━━━ EXTRACTED INFORMATION

-- ==== Sys2Proof/Machine/TransitLink.lean ====
section
/-!
DEFINITION. Transit links, discovery, routes, phase transport and the endpoint's commands (09_transit_fabric.md R405 to R448).
-/
namespace Sys2Proof.Machine

open Sys2Proof

/-! ### Records as bytes (R430, R434, R435, R443) -/

def lsaBytes (a : Lsa) : List Byte :=
  leBytes 8 a.uid.toNat ++ leBytes 2 (a.id.toNat + a.idst.val * 2 ^ 13) ++ [a.prio, a.flags] ++ leBytes 4 a.lseq.toNat
    ++ leBytes 1 a.links.length ++ leBytes 7 0
    ++ a.links.flatMap fun e => leBytes 1 e.no.val ++ [0] ++ leBytes 2 e.id.toNat ++ leBytes 8 e.uid.toNat

def grpBytes (g : Grp) : List Byte :=
  leBytes 8 g.uid.toNat ++ leBytes 4 g.gseq.toNat ++ leBytes 1 g.q.val ++ leBytes 3 0 ++ leBytes 128 g.member.toNat

def phaseBytes (k : PhasePkt) : List Byte :=
  leBytes 8 k.phase.toNat ++ leBytes 8 k.inc.toNat ++ leBytes 8 k.corr.toNat ++ leBytes 2 k.master.toNat ++ leBytes 2 k.pseq.toNat
    ++ [k.hops, k.refclass] ++ leBytes 2 0 ++ leBytes 8 k.muid.toNat

/-! ### Routes on the LSA database (R436) -/

/-- A node of the route graph: UID, ID, and its neighbours with the local link numbers. -/
structure GNode where
  uid : DWord
  id : BitVec 13
  nb : List (Nat × DWord)
  deriving DecidableEq, Repr

/-- Of two LSAs with one ID, the one that keeps it (R432). -/
def lsaBeats (a b : Lsa) : Bool := if a.idst ≠ b.idst then decide (b.idst.val < a.idst.val) else decide (a.uid.toNat < b.uid.toNat)

/-- The graph of ASSIGNED nodes, joined by links that both ends list. -/
def routeGraph (db : List Lsa) : List GNode :=
  let ok := db.filter fun a => a.idst.val == 2 && !(db.any fun b => b.uid != a.uid && b.id == a.id && lsaBeats b a)
  ok.map fun a => ⟨a.uid, a.id, (a.links.filter fun e => ok.any fun b => b.uid == e.uid && b.links.any fun f => f.uid == a.uid).map
    fun e => (e.no.val, e.uid)⟩

/-- One round of relaxation: the least of a node's value and one more than its neighbours' over the hops allowed. -/
def relax (g : List GNode) (hop : GNode → GNode → Bool) (d : List (DWord × Nat)) : List (DWord × Nat) :=
  let at' (u : DWord) : Option Nat := (d.find? fun x => x.1 == u).map fun x => x.2
  g.filterMap fun u =>
    let c := u.nb.filterMap fun e => match g.find? fun v => v.uid == e.2 with
      | some v => if hop u v then (at' v.uid).map (· + 1) else none
      | none => none
    let c := match at' u.uid with
      | some x => x :: c
      | none => c
    match c with
    | [] => none
    | x :: r => some (u.uid, r.foldl min x)

def relaxAll (g : List GNode) (hop : GNode → GNode → Bool) (d : List (DWord × Nat)) : Nat → List (DWord × Nat)
  | 0 => d
  | n + 1 => relaxAll g hop (relax g hop d) n

def distOf (d : List (DWord × Nat)) (u : DWord) : Option Nat := (d.find? fun x => x.1 == u).map fun x => x.2

/-- Hop distances from the root, the node with the lowest UID. -/
def routeLevels (g : List GNode) : List (DWord × Nat) :=
  match g with
  | [] => []
  | a :: r =>
    let root := r.foldl (fun m x => if x.uid.toNat < m.uid.toNat then x else m) a
    relaxAll g (fun _ _ => true) [(root.uid, 0)] g.length

/-- A hop is down: (level, ID) rises along it. -/
def downHop (lv : List (DWord × Nat)) (u v : GNode) : Bool :=
  match distOf lv u.uid, distOf lv v.uid with
  | some a, some b => decide (a < b) || (a == b && decide (u.id.toNat < v.id.toNat))
  | _, _ => false

/-- Next-hop links of node u for destination D, lowest number first, four at most (R436). -/
def nextHops (g : List GNode) (lv : List (DWord × Nat)) (u : GNode) (d : DWord) : List Nat :=
  let down := relaxAll g (downHop lv) [(d, 0)] g.length
  let up (a b : GNode) : Bool := (distOf lv a.uid).isSome && (distOf lv b.uid).isSome && !downHop lv a b
  let any := relaxAll g up down g.length
  let best (dist : List (DWord × Nat)) (hop : GNode → GNode → Bool) : List Nat :=
    match distOf dist u.uid with
    | some n => (u.nb.filter fun e => match g.find? fun v => v.uid == e.2 with
        | some v => hop u v && (distOf dist v.uid).any (· + 1 == n)
        | none => false).map fun e => e.1
    | none => []
  let ls := if (distOf down u.uid).isSome then best down (downHop lv) else best any up
  ((List.range 16).filter fun l => ls.contains l).take 4

/-- A ROUTER_ROUTE entry with the links given (R437). -/
def routeWord (ls : List Nat) (loc : Bool) : Word :=
  let nh (i : Nat) : Nat := ls.getD i 0
  BitVec.ofNat 32 (nh 0 + nh 1 * 2 ^ 4 + nh 2 * 2 ^ 8 + nh 3 * 2 ^ 12 + ls.length * 2 ^ 16 + b2n loc * 2 ^ 19)

/-- The path that follows NH0 from x toward the root member, as (node, link taken). -/
def treePath (g : List GNode) (lv : List (DWord × Nat)) (root : DWord) : Nat → GNode → List (GNode × Nat)
  | 0, _ => []
  | n + 1, x =>
    if x.uid = root then []
    else match nextHops g lv x root with
      | [] => []
      | l :: _ => match x.nb.find? fun e => e.1 == l with
        | none => []
        | some e => match g.find? fun v => v.uid == e.2 with
          | some v => (x, l) :: treePath g lv root n v
          | none => []

namespace State

/-! ### The own LSA (R434, R442) -/

/-- REFCLASS of this node's counter (R442). -/
def refClass (s : State) : Nat :=
  if s.sidRef = 6 then 3
  else if s.sidState = 0 then 2
  else if s.sidState = 3 ∧ s.sidRef ≠ 0 then 0 else 1

def ownLsa (s : State) : Lsa :=
  { uid := s.ownUid
    id := BitVec.ofNat 13 s.ownId
    idst := Fin.ofNat 4 (s.fld Reg.TRANSIT_NODE 14 13)
    prio := BitVec.ofNat 8 (s.fld Reg.TRANSIT_PHASE 15 8)
    flags := BitVec.ofNat 8 (s.fld Reg.TRANSIT_PHASE 0 0 + s.refClass * 2)
    lseq := s.transit.lsaSeq
    links := s.fabricLinks.map fun l =>
      ⟨Fin.ofNat 16 l, BitVec.ofNat 13 (s.fld (Reg.TRANSIT_STATUS + 0x1000 * l) 20 8), (s.link l).peerUid⟩ }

━━━━━━

Print exactly the lines that run from the line containing "v.uid).any (· + 1 == n)" to the end of the data, both ends included.

RESPONSE FOR THIS EXERCISE.
        | some v => hop u v && (distOf dist v.uid).any (· + 1 == n)
        | none => false).map fun e => e.1
    | none => []
  let ls := if (distOf down u.uid).isSome then best down (downHop lv) else best any up
  ((List.range 16).filter fun l => ls.contains l).take 4

/-- A ROUTER_ROUTE entry with the links given (R437). -/
def routeWord (ls : List Nat) (loc : Bool) : Word :=
  let nh (i : Nat) : Nat := ls.getD i 0
  BitVec.ofNat 32 (nh 0 + nh 1 * 2 ^ 4 + nh 2 * 2 ^ 8 + nh 3 * 2 ^ 12 + ls.length * 2 ^ 16 + b2n loc * 2 ^ 19)

/-- The path that follows NH0 from x toward the root member, as (node, link taken). -/
def treePath (g : List GNode) (lv : List (DWord × Nat)) (root : DWord) : Nat → GNode → List (GNode × Nat)
  | 0, _ => []
  | n + 1, x =>
    if x.uid = root then []
    else match nextHops g lv x root with
      | [] => []
      | l :: _ => match x.nb.find? fun e => e.1 == l with
        | none => []
        | some e => match g.find? fun v => v.uid == e.2 with
          | some v => (x, l) :: treePath g lv root n v
          | none => []

namespace State

/-! ### The own LSA (R434, R442) -/

/-- REFCLASS of this node's counter (R442). -/
def refClass (s : State) : Nat :=
  if s.sidRef = 6 then 3
  else if s.sidState = 0 then 2
  else if s.sidState = 3 ∧ s.sidRef ≠ 0 then 0 else 1

def ownLsa (s : State) : Lsa :=
  { uid := s.ownUid
    id := BitVec.ofNat 13 s.ownId
    idst := Fin.ofNat 4 (s.fld Reg.TRANSIT_NODE 14 13)
    prio := BitVec.ofNat 8 (s.fld Reg.TRANSIT_PHASE 15 8)
    flags := BitVec.ofNat 8 (s.fld Reg.TRANSIT_PHASE 0 0 + s.refClass * 2)
    lseq := s.transit.lsaSeq
    links := s.fabricLinks.map fun l =>
      ⟨Fin.ofNat 16 l, BitVec.ofNat 13 (s.fld (Reg.TRANSIT_STATUS + 0x1000 * l) 20 8), (s.link l).peerUid⟩ }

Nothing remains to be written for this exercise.